The other death row, the unofficial one, reaches into every prison in Arizona's sprawling correctional system. No judge or jury condemned anyone in this group to death. They die as victims of prison violence, neglect and mistreatment.

Over the past two years, this death row has claimed the lives of at least 37 inmates, more than five times the number executed from the official death row. Among them are mentally ill prisoners locked in solitary confinement who committed suicide, inmates who overdosed on drugs smuggled into prison, those with untreated medical conditions and inmates murdered by other inmates.

Unlike state executions, these deaths rarely draw much notice. Each receives a terse announcement by the Department of Corrections and then is largely forgotten.

But correctional officers and other staff who work with inmates say many of these deaths are needless and preventable.

Arizona will spend $1.1 billion this year to lock up its 40,000 prisoners.

But there is another cost, one measured not in dollars but in human lives.

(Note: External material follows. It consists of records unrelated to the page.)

-- ==== Sys2Proof/Certificates/Slice0/Obligations.lean ====
section
/-! DEFINITION. The statements for the provers, block by block. Each says in its docstring which rule of spec/ it follows;
where it rests on a choice of the model, it names the log entry. That a refusal carries no record (`Refuses`,
`StationRefuses`) is the model's reading throughout (log 4). -/

open Sys2Proof Sys2Proof.Machine

/-! ## The machine as a whole -/

/-- A step takes the command at the front of the queue and does what it does to the rest. -/
def Obligations.StepTakesTheFrontCommand : Prop :=
  ∀ (c : Instr) (s : State), step { s with pending := c :: s.pending } = exec c s

/-- Every command gives a next state, in every state (log 37), and none touches the queue, DEVICE_RESET included (log 31).
With no command waiting the part stays as it is (log 1). All three are the model's own choices. -/
def Obligations.EveryCommandGivesANextState : Prop :=
  (∀ (c : Instr) (s : State), ∃ t, exec c s = .next t ∧ t.pending = s.pending) ∧
  (∀ s : State, s.pending = [] → step s = .next s)

/-- Every command keeps every bank in canonical form (log 35, the model's choice of form). -/
def Obligations.StepKeepsBanksCanonical : Prop := ∀ s t : State, Canonical s → step s = .next t → Canonical t

/-- Every command keeps the key directory in its shape and in agreement with the piece records. -/
def Obligations.StepKeepsRegistrySound : Prop :=
  ∀ s t : State, Canonical s → RegistrySound s → step s = .next t → RegistrySound t

/-- Every command keeps the torch permissives and the grant-held flags with the grants.
Every command keeps the bindings of the station table to units of their roles. -/
def Obligations.StepKeepsTorchSafe : Prop :=
  (∀ s t : State, Canonical s → BindingsOk s → TorchSafe s → step s = .next t → TorchSafe t) ∧
  (∀ s t : State, BindingsOk s → step s = .next t → BindingsOk t)

/-- Every command keeps every travel permissive that is on free of the conditions of R151, as the model reads them: ORDER_FAULT
is a fault of a pair of the crane's own and not the neighbour's from its other pair, by the table of R151 and against a
paragraph of it (log 44); what a stale neighbour leaves unjudged (log 22); the keep-out terms with Y STALE (log 23). -/
def Obligations.StepKeepsTravelSafe : Prop := ∀ s t : State, TravelSafe s → step s = .next t → TravelSafe t

/-- After device reset every bank is in canonical form.
After device reset the directory is sound.
After device reset the bindings, the torch permissives and the travel permissives are as they are kept (the conditions of a
travel permissive by logs 22, 23 and 44). -/
def Obligations.ResetMeetsTheInvariants : Prop :=
  (Canonical State.reset) ∧
  (RegistrySound State.reset) ∧
  (BindingsOk State.reset ∧ TorchSafe State.reset ∧ TravelSafe State.reset)

/-! ## The piece registry -/

/-- The hash of a key, and the four worked sequences of R10. -/
def Obligations.KeyHashIsStated : Prop :=
  (∀ k : Key, keyHash k =
    (k.heat ++ [k.seq / 256, k.seq % 256]).foldl (fun v b => (v * 31 + b) % 4096) 0) ∧
  ∀ n ∈ [93, 318, 543, 768], keyHash ⟨[75, 55, 45, 52, 48, 50, 49, 53], n⟩ = 3126

/-- An insert by the table of R12, entry by entry; a refused insert gives no directory. -/
def Obligations.InsertFollowsTheTable : Prop :=
  ∀ (g : Srg) (k : Key) (h : Handle),
    (dirEntry g (keyHash k) = .empty → dirInsert g k h = .ok (setDirEntry g (keyHash k) (.direct ⟨k, h⟩))) ∧
    (∀ it, dirEntry g (keyHash k) = .direct it →
      (it.key = k → dirInsert g k h = .error .duplicateKey) ∧
      (it.key ≠ k → (∀ n, n < 512 → (spillGroup g n).inUse = true) → dirInsert g k h = .error .directoryFull) ∧
      ∀ n, it.key ≠ k → n < 512 → (spillGroup g n).inUse = false → (∀ m, m < n → (spillGroup g m).inUse = true) →
        dirInsert g k h = .ok (setDirEntry (setSpillGroup g n ⟨true, [some it, some ⟨k, h⟩, none, none]⟩) (keyHash k)
          (.spill n))) ∧
    ∀ n, dirEntry g (keyHash k) = .spill n →
      ((∃ it, some it ∈ (spillGroup g n).slots ∧ it.key = k) → dirInsert g k h = .error .duplicateKey) ∧
      ((∀ o ∈ (spillGroup g n).slots, ∃ it, o = some it ∧ it.key ≠ k) → dirInsert g k h = .error .directoryFull) ∧
      ∀ before after, (spillGroup g n).slots = before ++ none :: after → (∀ o ∈ before, o ≠ none) →
        (∀ it, some it ∈ (spillGroup g n).slots → it.key ≠ k) →
        dirInsert g k h = .ok (setSpillGroup g n ⟨true, before ++ some ⟨k, h⟩ :: after⟩)
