-- ==== Sys2Proof/Laws/State.lean ====
section
/-! SUPPORT. What each write changes: reading every record, block and field after it. A record's own write reads back as
written, and every other reading is as it was. -/

namespace Sys2Proof.Machine.State

variable (s : State)

/-! ## setRecord -/

@[simp] theorem record_setRecord (k : Nat) (v : PieceRecord) (j : Nat) : (s.setRecord k v).record j =
    if j = k then v else s.record j :=
  bankGet_bankSet _ _ _ _ _
@[simp] theorem slot_setRecord (k : Nat) (v : PieceRecord) (j : Nat) : (s.setRecord k v).slot j = s.slot j := rfl
@[simp] theorem bed_setRecord (k : Nat) (v : PieceRecord) (j : Nat) : (s.setRecord k v).bed j = s.bed j := rfl
@[simp] theorem hook_setRecord (k : Nat) (v : PieceRecord) (j : Nat) : (s.setRecord k v).hook j = s.hook j := rfl
@[simp] theorem table_setRecord (k : Nat) (v : PieceRecord) (j : Nat) : (s.setRecord k v).table j = s.table j := rfl
@[simp] theorem zone_setRecord (k : Nat) (v : PieceRecord) (j : Nat) : (s.setRecord k v).zone j = s.zone j := rfl
@[simp] theorem marks_setRecord (k : Nat) (v : PieceRecord) (j : Nat) : (s.setRecord k v).marks j = s.marks j := rfl
@[simp] theorem burn_setRecord (k : Nat) (v : PieceRecord) (j : Nat) : (s.setRecord k v).burn j = s.burn j := rfl
@[simp] theorem grantHeld_setRecord (k : Nat) (v : PieceRecord) (j : Nat) :
    (s.setRecord k v).grantHeld j = s.grantHeld j := rfl
@[simp] theorem monitor_setRecord (k : Nat) (v : PieceRecord) (j : Nat) :
    (s.setRecord k v).monitor j = s.monitor j := rfl
@[simp] theorem torch_setRecord (k : Nat) (v : PieceRecord) (j : Nat) : (s.setRecord k v).torch j = s.torch j := rfl
@[simp] theorem channel_setRecord (k : Nat) (v : PieceRecord) (j : Nat) :
    (s.setRecord k v).channel j = s.channel j := rfl
@[simp] theorem axis_setRecord (k : Nat) (v : PieceRecord) (j : Nat) : (s.setRecord k v).axis j = s.axis j := rfl
@[simp] theorem hoist_setRecord (k : Nat) (v : PieceRecord) (j : Nat) : (s.setRecord k v).hoist j = s.hoist j := rfl
@[simp] theorem crane_setRecord (k : Nat) (v : PieceRecord) (j : Nat) : (s.setRecord k v).crane j = s.crane j := rfl
@[simp] theorem pair_setRecord (k : Nat) (v : PieceRecord) (j : Nat) : (s.setRecord k v).pair j = s.pair j := rfl
@[simp] theorem intruders_setRecord (k : Nat) (v : PieceRecord) (j : Nat) :
    (s.setRecord k v).intruders j = s.intruders j := rfl
@[simp] theorem queue_setRecord (k : Nat) (v : PieceRecord) (j : Nat) : (s.setRecord k v).queue j = s.queue j := rfl
@[simp] theorem endedMove_setRecord (k : Nat) (v : PieceRecord) (j : Nat) :
    (s.setRecord k v).endedMove j = s.endedMove j := rfl
@[simp] theorem station_setRecord (k : Nat) (v : PieceRecord) (j : Nat) :
    (s.setRecord k v).station j = s.station j := rfl
@[simp] theorem notice_setRecord (k : Nat) (v : PieceRecord) (j : Nat) : (s.setRecord k v).notice j = s.notice j := rfl
@[simp] theorem sampled_setRecord (k : Nat) (v : PieceRecord) (j : Nat) :
    (s.setRecord k v).sampled j = s.sampled j := rfl
@[simp] theorem srg_primary_setRecord (k : Nat) (v : PieceRecord) : (s.setRecord k v).srg.primary = s.srg.primary := rfl
@[simp] theorem srg_groups_setRecord (k : Nat) (v : PieceRecord) : (s.setRecord k v).srg.groups = s.srg.groups := rfl
@[simp] theorem srg_creation_setRecord (k : Nat) (v : PieceRecord) :
    (s.setRecord k v).srg.creation = s.srg.creation := rfl
@[simp] theorem srg_remnant_setRecord (k : Nat) (v : PieceRecord) : (s.setRecord k v).srg.remnant = s.srg.remnant := rfl
@[simp] theorem lmap_setRecord (k : Nat) (v : PieceRecord) : (s.setRecord k v).lmap = s.lmap := rfl
@[simp] theorem fse_setRecord (k : Nat) (v : PieceRecord) : (s.setRecord k v).fse = s.fse := rfl
@[simp] theorem tbc_setRecord (k : Nat) (v : PieceRecord) : (s.setRecord k v).tbc = s.tbc := rfl
@[simp] theorem mkd_setRecord (k : Nat) (v : PieceRecord) : (s.setRecord k v).mkd = s.mkd := rfl
@[simp] theorem bsv_setRecord (k : Nat) (v : PieceRecord) : (s.setRecord k v).bsv = s.bsv := rfl
@[simp] theorem rsu_setRecord (k : Nat) (v : PieceRecord) : (s.setRecord k v).rsu = s.rsu := rfl
@[simp] theorem clu_setRecord (k : Nat) (v : PieceRecord) : (s.setRecord k v).clu = s.clu := rfl
@[simp] theorem mvc_setRecord (k : Nat) (v : PieceRecord) : (s.setRecord k v).mvc = s.mvc := rfl
@[simp] theorem slc_setRecord (k : Nat) (v : PieceRecord) : (s.setRecord k v).slc = s.slc := rfl
@[simp] theorem ppn_setRecord (k : Nat) (v : PieceRecord) : (s.setRecord k v).ppn = s.ppn := rfl
@[simp] theorem pending_setRecord (k : Nat) (v : PieceRecord) : (s.setRecord k v).pending = s.pending := rfl

/-! ## setSlot -/

@[simp] theorem slot_setSlot (k : Nat) (v : Slot) (j : Nat) : (s.setSlot k v).slot j = if j = k then v else s.slot j :=
  bankGet_bankSet _ _ _ _ _
@[simp] theorem record_setSlot (k : Nat) (v : Slot) (j : Nat) : (s.setSlot k v).record j = s.record j := rfl
@[simp] theorem bed_setSlot (k : Nat) (v : Slot) (j : Nat) : (s.setSlot k v).bed j = s.bed j := rfl
@[simp] theorem hook_setSlot (k : Nat) (v : Slot) (j : Nat) : (s.setSlot k v).hook j = s.hook j := rfl
@[simp] theorem table_setSlot (k : Nat) (v : Slot) (j : Nat) : (s.setSlot k v).table j = s.table j := rfl
@[simp] theorem zone_setSlot (k : Nat) (v : Slot) (j : Nat) : (s.setSlot k v).zone j = s.zone j := rfl
@[simp] theorem marks_setSlot (k : Nat) (v : Slot) (j : Nat) : (s.setSlot k v).marks j = s.marks j := rfl
@[simp] theorem burn_setSlot (k : Nat) (v : Slot) (j : Nat) : (s.setSlot k v).burn j = s.burn j := rfl
@[simp] theorem grantHeld_setSlot (k : Nat) (v : Slot) (j : Nat) : (s.setSlot k v).grantHeld j = s.grantHeld j := rfl
@[simp] theorem monitor_setSlot (k : Nat) (v : Slot) (j : Nat) : (s.setSlot k v).monitor j = s.monitor j := rfl
@[simp] theorem torch_setSlot (k : Nat) (v : Slot) (j : Nat) : (s.setSlot k v).torch j = s.torch j := rfl
@[simp] theorem channel_setSlot (k : Nat) (v : Slot) (j : Nat) : (s.setSlot k v).channel j = s.channel j := rfl
@[simp] theorem axis_setSlot (k : Nat) (v : Slot) (j : Nat) : (s.setSlot k v).axis j = s.axis j := rfl
@[simp] theorem hoist_setSlot (k : Nat) (v : Slot) (j : Nat) : (s.setSlot k v).hoist j = s.hoist j := rfl
@[simp] theorem crane_setSlot (k : Nat) (v : Slot) (j : Nat) : (s.setSlot k v).crane j = s.crane j := rfl
@[simp] theorem pair_setSlot (k : Nat) (v : Slot) (j : Nat) : (s.setSlot k v).pair j = s.pair j := rfl
@[simp] theorem intruders_setSlot (k : Nat) (v : Slot) (j : Nat) : (s.setSlot k v).intruders j = s.intruders j := rfl
@[simp] theorem queue_setSlot (k : Nat) (v : Slot) (j : Nat) : (s.setSlot k v).queue j = s.queue j := rfl
@[simp] theorem endedMove_setSlot (k : Nat) (v : Slot) (j : Nat) : (s.setSlot k v).endedMove j = s.endedMove j := rfl
@[simp] theorem station_setSlot (k : Nat) (v : Slot) (j : Nat) : (s.setSlot k v).station j = s.station j := rfl
@[simp] theorem notice_setSlot (k : Nat) (v : Slot) (j : Nat) : (s.setSlot k v).notice j = s.notice j := rfl
@[simp] theorem sampled_setSlot (k : Nat) (v : Slot) (j : Nat) : (s.setSlot k v).sampled j = s.sampled j := rfl
@[simp] theorem srg_setSlot (k : Nat) (v : Slot) : (s.setSlot k v).srg = s.srg := rfl
@[simp] theorem lmap_receiving_setSlot (k : Nat) (v : Slot) : (s.setSlot k v).lmap.receiving = s.lmap.receiving := rfl
@[simp] theorem lmap_recvX_setSlot (k : Nat) (v : Slot) : (s.setSlot k v).lmap.recvX = s.lmap.recvX := rfl
@[simp] theorem lmap_recvY_setSlot (k : Nat) (v : Slot) : (s.setSlot k v).lmap.recvY = s.lmap.recvY := rfl
@[simp] theorem lmap_beds_setSlot (k : Nat) (v : Slot) : (s.setSlot k v).lmap.beds = s.lmap.beds := rfl
@[simp] theorem lmap_hooks_setSlot (k : Nat) (v : Slot) : (s.setSlot k v).lmap.hooks = s.lmap.hooks := rfl
@[simp] theorem fse_setSlot (k : Nat) (v : Slot) : (s.setSlot k v).fse = s.fse := rfl
@[simp] theorem tbc_setSlot (k : Nat) (v : Slot) : (s.setSlot k v).tbc = s.tbc := rfl
@[simp] theorem mkd_setSlot (k : Nat) (v : Slot) : (s.setSlot k v).mkd = s.mkd := rfl
@[simp] theorem bsv_setSlot (k : Nat) (v : Slot) : (s.setSlot k v).bsv = s.bsv := rfl
@[simp] theorem rsu_setSlot (k : Nat) (v : Slot) : (s.setSlot k v).rsu = s.rsu := rfl
@[simp] theorem clu_setSlot (k : Nat) (v : Slot) : (s.setSlot k v).clu = s.clu := rfl
@[simp] theorem mvc_setSlot (k : Nat) (v : Slot) : (s.setSlot k v).mvc = s.mvc := rfl
@[simp] theorem slc_setSlot (k : Nat) (v : Slot) : (s.setSlot k v).slc = s.slc := rfl
@[simp] theorem ppn_setSlot (k : Nat) (v : Slot) : (s.setSlot k v).ppn = s.ppn := rfl
@[simp] theorem pending_setSlot (k : Nat) (v : Slot) : (s.setSlot k v).pending = s.pending := rfl
@[simp] theorem piece?_setSlot (k : Nat) (v : Slot) (h : Handle) : (s.setSlot k v).piece? h = s.piece? h := rfl

/-! ## setBed -/

@[simp] theorem bed_setBed (k : Nat) (v : BedRec) (j : Nat) : (s.setBed k v).bed j = if j = k then v else s.bed j :=
  bankGet_bankSet _ _ _ _ _
@[simp] theorem record_setBed (k : Nat) (v : BedRec) (j : Nat) : (s.setBed k v).record j = s.record j := rfl
@[simp] theorem slot_setBed (k : Nat) (v : BedRec) (j : Nat) : (s.setBed k v).slot j = s.slot j := rfl
@[simp] theorem hook_setBed (k : Nat) (v : BedRec) (j : Nat) : (s.setBed k v).hook j = s.hook j := rfl
@[simp] theorem table_setBed (k : Nat) (v : BedRec) (j : Nat) : (s.setBed k v).table j = s.table j := rfl
@[simp] theorem zone_setBed (k : Nat) (v : BedRec) (j : Nat) : (s.setBed k v).zone j = s.zone j := rfl
@[simp] theorem marks_setBed (k : Nat) (v : BedRec) (j : Nat) : (s.setBed k v).marks j = s.marks j := rfl
@[simp] theorem burn_setBed (k : Nat) (v : BedRec) (j : Nat) : (s.setBed k v).burn j = s.burn j := rfl
@[simp] theorem grantHeld_setBed (k : Nat) (v : BedRec) (j : Nat) : (s.setBed k v).grantHeld j = s.grantHeld j := rfl
@[simp] theorem monitor_setBed (k : Nat) (v : BedRec) (j : Nat) : (s.setBed k v).monitor j = s.monitor j := rfl
@[simp] theorem torch_setBed (k : Nat) (v : BedRec) (j : Nat) : (s.setBed k v).torch j = s.torch j := rfl
@[simp] theorem channel_setBed (k : Nat) (v : BedRec) (j : Nat) : (s.setBed k v).channel j = s.channel j := rfl
@[simp] theorem axis_setBed (k : Nat) (v : BedRec) (j : Nat) : (s.setBed k v).axis j = s.axis j := rfl
@[simp] theorem hoist_setBed (k : Nat) (v : BedRec) (j : Nat) : (s.setBed k v).hoist j = s.hoist j := rfl
@[simp] theorem crane_setBed (k : Nat) (v : BedRec) (j : Nat) : (s.setBed k v).crane j = s.crane j := rfl
@[simp] theorem pair_setBed (k : Nat) (v : BedRec) (j : Nat) : (s.setBed k v).pair j = s.pair j := rfl
@[simp] theorem intruders_setBed (k : Nat) (v : BedRec) (j : Nat) : (s.setBed k v).intruders j = s.intruders j := rfl
@[simp] theorem queue_setBed (k : Nat) (v : BedRec) (j : Nat) : (s.setBed k v).queue j = s.queue j := rfl
@[simp] theorem endedMove_setBed (k : Nat) (v : BedRec) (j : Nat) : (s.setBed k v).endedMove j = s.endedMove j := rfl
@[simp] theorem station_setBed (k : Nat) (v : BedRec) (j : Nat) : (s.setBed k v).station j = s.station j := rfl
@[simp] theorem notice_setBed (k : Nat) (v : BedRec) (j : Nat) : (s.setBed k v).notice j = s.notice j := rfl
@[simp] theorem sampled_setBed (k : Nat) (v : BedRec) (j : Nat) : (s.setBed k v).sampled j = s.sampled j := rfl
@[simp] theorem srg_setBed (k : Nat) (v : BedRec) : (s.setBed k v).srg = s.srg := rfl
@[simp] theorem lmap_slots_setBed (k : Nat) (v : BedRec) : (s.setBed k v).lmap.slots = s.lmap.slots := rfl
@[simp] theorem lmap_receiving_setBed (k : Nat) (v : BedRec) : (s.setBed k v).lmap.receiving = s.lmap.receiving := rfl
@[simp] theorem lmap_recvX_setBed (k : Nat) (v : BedRec) : (s.setBed k v).lmap.recvX = s.lmap.recvX := rfl
@[simp] theorem lmap_recvY_setBed (k : Nat) (v : BedRec) : (s.setBed k v).lmap.recvY = s.lmap.recvY := rfl
@[simp] theorem lmap_hooks_setBed (k : Nat) (v : BedRec) : (s.setBed k v).lmap.hooks = s.lmap.hooks := rfl
@[simp] theorem fse_setBed (k : Nat) (v : BedRec) : (s.setBed k v).fse = s.fse := rfl
@[simp] theorem tbc_setBed (k : Nat) (v : BedRec) : (s.setBed k v).tbc = s.tbc := rfl
@[simp] theorem mkd_setBed (k : Nat) (v : BedRec) : (s.setBed k v).mkd = s.mkd := rfl
@[simp] theorem bsv_setBed (k : Nat) (v : BedRec) : (s.setBed k v).bsv = s.bsv := rfl
@[simp] theorem rsu_setBed (k : Nat) (v : BedRec) : (s.setBed k v).rsu = s.rsu := rfl
@[simp] theorem clu_setBed (k : Nat) (v : BedRec) : (s.setBed k v).clu = s.clu := rfl
@[simp] theorem mvc_setBed (k : Nat) (v : BedRec) : (s.setBed k v).mvc = s.mvc := rfl
@[simp] theorem slc_setBed (k : Nat) (v : BedRec) : (s.setBed k v).slc = s.slc := rfl
@[simp] theorem ppn_setBed (k : Nat) (v : BedRec) : (s.setBed k v).ppn = s.ppn := rfl
@[simp] theorem pending_setBed (k : Nat) (v : BedRec) : (s.setBed k v).pending = s.pending := rfl
@[simp] theorem piece?_setBed (k : Nat) (v : BedRec) (h : Handle) : (s.setBed k v).piece? h = s.piece? h := rfl
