/-! ## withdrawMark -/

@[simp] theorem srg_withdrawMark (t : Nat) : (withdrawMark s t).srg = s.srg := by unfold withdrawMark; split <;> rfl
@[simp] theorem lmap_withdrawMark (t : Nat) :
    (withdrawMark s t).lmap = s.lmap :=
    by unfold withdrawMark; split <;> rfl
@[simp] theorem fse_withdrawMark (t : Nat) : (withdrawMark s t).fse = s.fse := by unfold withdrawMark; split <;> rfl
@[simp] theorem bsv_withdrawMark (t : Nat) : (withdrawMark s t).bsv = s.bsv := by unfold withdrawMark; split <;> rfl
@[simp] theorem rsu_withdrawMark (t : Nat) : (withdrawMark s t).rsu = s.rsu := by unfold withdrawMark; split <;> rfl
@[simp] theorem clu_withdrawMark (t : Nat) : (withdrawMark s t).clu = s.clu := by unfold withdrawMark; split <;> rfl
@[simp] theorem mvc_withdrawMark (t : Nat) : (withdrawMark s t).mvc = s.mvc := by unfold withdrawMark; split <;> rfl
@[simp] theorem slc_withdrawMark (t : Nat) : (withdrawMark s t).slc = s.slc := by unfold withdrawMark; split <;> rfl
@[simp] theorem ppn_withdrawMark (t : Nat) : (withdrawMark s t).ppn = s.ppn := by unfold withdrawMark; split <;> rfl
@[simp] theorem pending_withdrawMark (t : Nat) :
    (withdrawMark s t).pending = s.pending :=
    by unfold withdrawMark; split <;> rfl
@[simp] theorem tbc_tables_withdrawMark (t : Nat) :
    (withdrawMark s t).tbc.tables = s.tbc.tables :=
    by unfold withdrawMark; split <;> rfl
@[simp] theorem record_withdrawMark (t : Nat) (j : Nat) :
    (withdrawMark s t).record j = s.record j :=
    by simp only [State.record, srg_withdrawMark]
@[simp] theorem slot_withdrawMark (t : Nat) (j : Nat) :
    (withdrawMark s t).slot j = s.slot j :=
    by simp only [State.slot, lmap_withdrawMark]
@[simp] theorem bed_withdrawMark (t : Nat) (j : Nat) :
    (withdrawMark s t).bed j = s.bed j :=
    by simp only [State.bed, lmap_withdrawMark]
@[simp] theorem hook_withdrawMark (t : Nat) (j : Nat) :
    (withdrawMark s t).hook j = s.hook j :=
    by simp only [State.hook, lmap_withdrawMark]
@[simp] theorem table_withdrawMark (t : Nat) (j : Nat) :
    (withdrawMark s t).table j = s.table j :=
    by simp only [State.table, tbc_tables_withdrawMark]
@[simp] theorem burn_withdrawMark (t : Nat) (j : Nat) :
    (withdrawMark s t).burn j = s.burn j :=
    by simp only [State.burn, bsv_withdrawMark]
@[simp] theorem grantHeld_withdrawMark (t : Nat) (j : Nat) :
    (withdrawMark s t).grantHeld j = s.grantHeld j :=
    by simp only [State.grantHeld, bsv_withdrawMark]
@[simp] theorem monitor_withdrawMark (t : Nat) (j : Nat) :
    (withdrawMark s t).monitor j = s.monitor j :=
    by simp only [State.monitor, bsv_withdrawMark]
@[simp] theorem torch_withdrawMark (t : Nat) (j : Nat) :
    (withdrawMark s t).torch j = s.torch j :=
    by simp only [State.torch, bsv_withdrawMark]
@[simp] theorem channel_withdrawMark (t : Nat) (j : Nat) :
    (withdrawMark s t).channel j = s.channel j :=
    by simp only [State.channel, rsu_withdrawMark]
@[simp] theorem axis_withdrawMark (t : Nat) (j : Nat) :
    (withdrawMark s t).axis j = s.axis j :=
    by simp only [State.axis, rsu_withdrawMark]
@[simp] theorem hoist_withdrawMark (t : Nat) (j : Nat) :
    (withdrawMark s t).hoist j = s.hoist j :=
    by simp only [State.hoist, rsu_withdrawMark]
@[simp] theorem crane_withdrawMark (t : Nat) (j : Nat) :
    (withdrawMark s t).crane j = s.crane j :=
    by simp only [State.crane, clu_withdrawMark]
@[simp] theorem pair_withdrawMark (t : Nat) (j : Nat) :
    (withdrawMark s t).pair j = s.pair j :=
    by simp only [State.pair, clu_withdrawMark]
@[simp] theorem intruders_withdrawMark (t : Nat) (j : Nat) :
    (withdrawMark s t).intruders j = s.intruders j :=
    by simp only [State.intruders, clu_withdrawMark]
@[simp] theorem queue_withdrawMark (t : Nat) (j : Nat) :
    (withdrawMark s t).queue j = s.queue j :=
    by simp only [State.queue, mvc_withdrawMark]
@[simp] theorem endedMove_withdrawMark (t : Nat) (j : Nat) :
    (withdrawMark s t).endedMove j = s.endedMove j :=
    by simp only [State.endedMove, mvc_withdrawMark]
@[simp] theorem station_withdrawMark (t : Nat) (j : Nat) :
    (withdrawMark s t).station j = s.station j :=
    by simp only [State.station, slc_withdrawMark]
@[simp] theorem notice_withdrawMark (t : Nat) (j : Nat) :
    (withdrawMark s t).notice j = s.notice j :=
    by simp only [State.notice, ppn_withdrawMark]
@[simp] theorem sampled_withdrawMark (t : Nat) (j : Nat) :
    (withdrawMark s t).sampled j = s.sampled j :=
    by simp only [State.sampled, rsu_withdrawMark]
@[simp] theorem piece?_withdrawMark (t : Nat) (x : Handle) :
    (withdrawMark s t).piece? x = s.piece? x :=
    by simp only [State.piece?, record_withdrawMark]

Over four days, an Arizona Republic investigation will reveal a prison system that houses inmates under brutal conditions that can foster self-harm, allows deadly drugs to flow in from the outside, leaves inmates to die from treatable medical conditions and fails to protect inmates from prison predators.

Today, The Republic focuses on suicides in the prison system, where there have been at least 19 in the past two years. Arizona's official prison-suicide rate during that period was 60 percent higher than the national average. But suicides in prison are likely underreported, according to critics.

More than half of the suicides involved inmates in solitary confinement, including some with serious mental illnesses.